**Problem to work on:**
The records below hold a stretch from the line with "def memSmerge (f" through the line with "def readImageIf (ok"; return exactly those lines, ends included, and nothing more.
━━━ Task inputs
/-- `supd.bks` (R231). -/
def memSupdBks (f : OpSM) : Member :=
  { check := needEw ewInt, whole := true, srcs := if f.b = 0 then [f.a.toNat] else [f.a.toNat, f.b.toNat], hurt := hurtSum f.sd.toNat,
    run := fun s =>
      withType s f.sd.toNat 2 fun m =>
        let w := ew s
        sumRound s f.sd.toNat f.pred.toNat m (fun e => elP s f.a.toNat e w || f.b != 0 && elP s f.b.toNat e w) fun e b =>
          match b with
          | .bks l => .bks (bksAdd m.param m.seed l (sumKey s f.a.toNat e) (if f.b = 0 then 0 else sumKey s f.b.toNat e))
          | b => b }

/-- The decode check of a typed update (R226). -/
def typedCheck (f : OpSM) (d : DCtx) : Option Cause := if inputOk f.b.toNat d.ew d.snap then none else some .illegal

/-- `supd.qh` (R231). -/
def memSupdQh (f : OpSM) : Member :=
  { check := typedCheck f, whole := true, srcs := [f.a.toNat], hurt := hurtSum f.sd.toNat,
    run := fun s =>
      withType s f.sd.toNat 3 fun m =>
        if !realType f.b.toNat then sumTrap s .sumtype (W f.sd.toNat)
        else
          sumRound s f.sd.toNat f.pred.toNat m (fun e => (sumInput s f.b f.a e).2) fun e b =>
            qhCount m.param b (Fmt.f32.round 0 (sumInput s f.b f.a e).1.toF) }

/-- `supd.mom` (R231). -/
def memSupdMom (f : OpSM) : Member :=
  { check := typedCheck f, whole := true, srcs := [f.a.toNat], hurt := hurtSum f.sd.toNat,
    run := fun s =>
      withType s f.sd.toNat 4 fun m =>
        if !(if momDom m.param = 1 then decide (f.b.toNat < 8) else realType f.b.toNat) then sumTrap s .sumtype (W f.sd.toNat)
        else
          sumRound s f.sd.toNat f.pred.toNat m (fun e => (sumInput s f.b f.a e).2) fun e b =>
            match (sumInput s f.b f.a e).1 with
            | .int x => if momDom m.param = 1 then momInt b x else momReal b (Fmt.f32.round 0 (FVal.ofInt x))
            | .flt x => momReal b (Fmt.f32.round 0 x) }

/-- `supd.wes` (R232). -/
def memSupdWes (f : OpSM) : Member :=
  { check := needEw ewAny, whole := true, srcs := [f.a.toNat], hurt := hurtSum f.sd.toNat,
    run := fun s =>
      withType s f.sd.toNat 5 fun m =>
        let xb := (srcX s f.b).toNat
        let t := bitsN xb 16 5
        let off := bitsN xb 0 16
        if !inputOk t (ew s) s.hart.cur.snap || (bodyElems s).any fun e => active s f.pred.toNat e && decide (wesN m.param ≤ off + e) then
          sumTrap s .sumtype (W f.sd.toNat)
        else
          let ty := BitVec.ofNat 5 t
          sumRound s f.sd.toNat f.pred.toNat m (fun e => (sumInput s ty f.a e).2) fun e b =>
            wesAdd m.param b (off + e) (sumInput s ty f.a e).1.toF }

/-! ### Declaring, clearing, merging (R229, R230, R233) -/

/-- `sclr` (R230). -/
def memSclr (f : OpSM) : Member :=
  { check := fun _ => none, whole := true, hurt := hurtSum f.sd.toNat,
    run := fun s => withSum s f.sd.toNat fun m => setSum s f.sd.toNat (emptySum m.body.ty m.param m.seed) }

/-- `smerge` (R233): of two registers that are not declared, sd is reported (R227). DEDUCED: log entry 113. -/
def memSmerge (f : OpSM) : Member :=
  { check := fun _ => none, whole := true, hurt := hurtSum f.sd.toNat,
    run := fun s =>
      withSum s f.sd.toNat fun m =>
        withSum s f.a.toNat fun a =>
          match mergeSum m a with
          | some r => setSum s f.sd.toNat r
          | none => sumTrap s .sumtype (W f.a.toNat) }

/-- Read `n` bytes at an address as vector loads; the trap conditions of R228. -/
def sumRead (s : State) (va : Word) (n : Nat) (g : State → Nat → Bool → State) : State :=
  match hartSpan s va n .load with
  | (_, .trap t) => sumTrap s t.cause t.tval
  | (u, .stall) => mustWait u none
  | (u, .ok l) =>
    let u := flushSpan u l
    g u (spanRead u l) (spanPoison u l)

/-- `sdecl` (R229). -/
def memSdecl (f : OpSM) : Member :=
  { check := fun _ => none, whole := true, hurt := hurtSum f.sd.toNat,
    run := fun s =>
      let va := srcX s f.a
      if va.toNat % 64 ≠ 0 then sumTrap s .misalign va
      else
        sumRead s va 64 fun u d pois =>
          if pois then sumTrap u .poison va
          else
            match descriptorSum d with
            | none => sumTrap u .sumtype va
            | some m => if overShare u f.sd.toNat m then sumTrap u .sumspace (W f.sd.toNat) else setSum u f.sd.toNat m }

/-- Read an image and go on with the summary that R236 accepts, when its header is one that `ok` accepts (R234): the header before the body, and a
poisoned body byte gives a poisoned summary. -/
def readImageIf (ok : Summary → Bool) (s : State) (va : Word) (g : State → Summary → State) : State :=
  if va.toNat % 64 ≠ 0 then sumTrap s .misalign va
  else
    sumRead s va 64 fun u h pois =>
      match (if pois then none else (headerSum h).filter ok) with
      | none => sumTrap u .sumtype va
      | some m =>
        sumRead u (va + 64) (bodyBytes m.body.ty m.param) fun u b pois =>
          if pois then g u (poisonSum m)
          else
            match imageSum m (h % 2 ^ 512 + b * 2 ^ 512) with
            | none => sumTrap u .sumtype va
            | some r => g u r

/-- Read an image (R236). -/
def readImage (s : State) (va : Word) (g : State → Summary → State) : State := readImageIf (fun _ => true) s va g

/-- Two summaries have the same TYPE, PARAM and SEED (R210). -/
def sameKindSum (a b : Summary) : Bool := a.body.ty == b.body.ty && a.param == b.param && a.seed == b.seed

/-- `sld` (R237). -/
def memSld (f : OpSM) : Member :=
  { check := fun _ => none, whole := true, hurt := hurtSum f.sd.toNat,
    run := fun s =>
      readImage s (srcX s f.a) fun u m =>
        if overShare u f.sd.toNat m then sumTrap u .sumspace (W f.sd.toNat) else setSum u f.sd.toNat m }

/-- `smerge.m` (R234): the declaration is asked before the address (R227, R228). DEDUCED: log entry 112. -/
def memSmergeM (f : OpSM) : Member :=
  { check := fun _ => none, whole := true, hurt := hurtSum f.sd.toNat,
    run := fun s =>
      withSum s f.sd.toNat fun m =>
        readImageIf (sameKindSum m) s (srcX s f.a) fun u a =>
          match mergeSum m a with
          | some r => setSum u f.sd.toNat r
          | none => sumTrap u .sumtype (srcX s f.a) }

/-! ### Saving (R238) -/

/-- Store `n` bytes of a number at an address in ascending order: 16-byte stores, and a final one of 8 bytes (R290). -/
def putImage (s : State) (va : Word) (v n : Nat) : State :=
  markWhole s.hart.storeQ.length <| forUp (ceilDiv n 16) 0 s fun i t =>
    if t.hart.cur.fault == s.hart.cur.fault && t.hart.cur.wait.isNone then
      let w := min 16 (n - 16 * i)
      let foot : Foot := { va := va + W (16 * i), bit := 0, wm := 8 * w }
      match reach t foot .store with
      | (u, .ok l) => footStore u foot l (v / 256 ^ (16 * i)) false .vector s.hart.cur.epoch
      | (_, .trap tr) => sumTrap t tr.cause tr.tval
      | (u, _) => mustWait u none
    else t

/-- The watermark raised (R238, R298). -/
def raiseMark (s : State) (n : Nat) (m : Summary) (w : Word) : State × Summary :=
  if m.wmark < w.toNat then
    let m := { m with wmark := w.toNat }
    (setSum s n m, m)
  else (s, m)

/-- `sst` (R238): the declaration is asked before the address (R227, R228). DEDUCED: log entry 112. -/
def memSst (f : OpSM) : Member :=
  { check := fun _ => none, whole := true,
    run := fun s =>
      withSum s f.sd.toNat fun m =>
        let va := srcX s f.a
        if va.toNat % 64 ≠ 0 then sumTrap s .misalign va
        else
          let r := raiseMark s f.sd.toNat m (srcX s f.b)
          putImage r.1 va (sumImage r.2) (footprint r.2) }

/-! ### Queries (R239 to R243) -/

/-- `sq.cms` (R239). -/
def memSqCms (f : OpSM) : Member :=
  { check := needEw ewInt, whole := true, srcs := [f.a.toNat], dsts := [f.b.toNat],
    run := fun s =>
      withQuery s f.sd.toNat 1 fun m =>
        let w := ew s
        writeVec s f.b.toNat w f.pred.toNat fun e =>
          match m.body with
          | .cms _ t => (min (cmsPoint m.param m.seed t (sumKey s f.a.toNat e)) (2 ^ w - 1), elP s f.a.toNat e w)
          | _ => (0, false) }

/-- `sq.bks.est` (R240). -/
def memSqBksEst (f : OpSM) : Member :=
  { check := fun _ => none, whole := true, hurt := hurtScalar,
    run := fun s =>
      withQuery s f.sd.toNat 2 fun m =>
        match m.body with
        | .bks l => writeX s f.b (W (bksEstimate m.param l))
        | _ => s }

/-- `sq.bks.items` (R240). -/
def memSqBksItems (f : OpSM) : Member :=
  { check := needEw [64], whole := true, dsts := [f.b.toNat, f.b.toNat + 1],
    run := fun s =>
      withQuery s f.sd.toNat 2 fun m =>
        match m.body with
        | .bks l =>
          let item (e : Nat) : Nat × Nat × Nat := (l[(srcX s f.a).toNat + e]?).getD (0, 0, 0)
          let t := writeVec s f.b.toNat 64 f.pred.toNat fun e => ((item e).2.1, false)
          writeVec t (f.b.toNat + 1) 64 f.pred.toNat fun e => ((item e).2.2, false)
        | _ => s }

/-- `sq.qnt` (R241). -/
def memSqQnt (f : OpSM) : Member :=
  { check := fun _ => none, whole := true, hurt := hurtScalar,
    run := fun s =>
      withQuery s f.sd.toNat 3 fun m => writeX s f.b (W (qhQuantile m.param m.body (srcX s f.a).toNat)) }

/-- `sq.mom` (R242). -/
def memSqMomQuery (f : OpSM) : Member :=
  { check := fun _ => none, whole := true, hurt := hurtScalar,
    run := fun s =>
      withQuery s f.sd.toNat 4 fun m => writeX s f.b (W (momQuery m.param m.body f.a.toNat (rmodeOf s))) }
━━━━━━
**Solution to the problem:**
def memSmerge (f : OpSM) : Member :=
  { check := fun _ => none, whole := true, hurt := hurtSum f.sd.toNat,
    run := fun s =>
      withSum s f.sd.toNat fun m =>
        withSum s f.a.toNat fun a =>
          match mergeSum m a with
          | some r => setSum s f.sd.toNat r
          | none => sumTrap s .sumtype (W f.a.toNat) }

/-- Read `n` bytes at an address as vector loads; the trap conditions of R228. -/
def sumRead (s : State) (va : Word) (n : Nat) (g : State → Nat → Bool → State) : State :=
  match hartSpan s va n .load with
  | (_, .trap t) => sumTrap s t.cause t.tval
  | (u, .stall) => mustWait u none
  | (u, .ok l) =>
    let u := flushSpan u l
    g u (spanRead u l) (spanPoison u l)

/-- `sdecl` (R229). -/
def memSdecl (f : OpSM) : Member :=
  { check := fun _ => none, whole := true, hurt := hurtSum f.sd.toNat,
    run := fun s =>
      let va := srcX s f.a
      if va.toNat % 64 ≠ 0 then sumTrap s .misalign va
      else
        sumRead s va 64 fun u d pois =>
          if pois then sumTrap u .poison va
          else
            match descriptorSum d with
            | none => sumTrap u .sumtype va
            | some m => if overShare u f.sd.toNat m then sumTrap u .sumspace (W f.sd.toNat) else setSum u f.sd.toNat m }

/-- Read an image and go on with the summary that R236 accepts, when its header is one that `ok` accepts (R234): the header before the body, and a
poisoned body byte gives a poisoned summary. -/
def readImageIf (ok : Summary → Bool) (s : State) (va : Word) (g : State → Summary → State) : State :=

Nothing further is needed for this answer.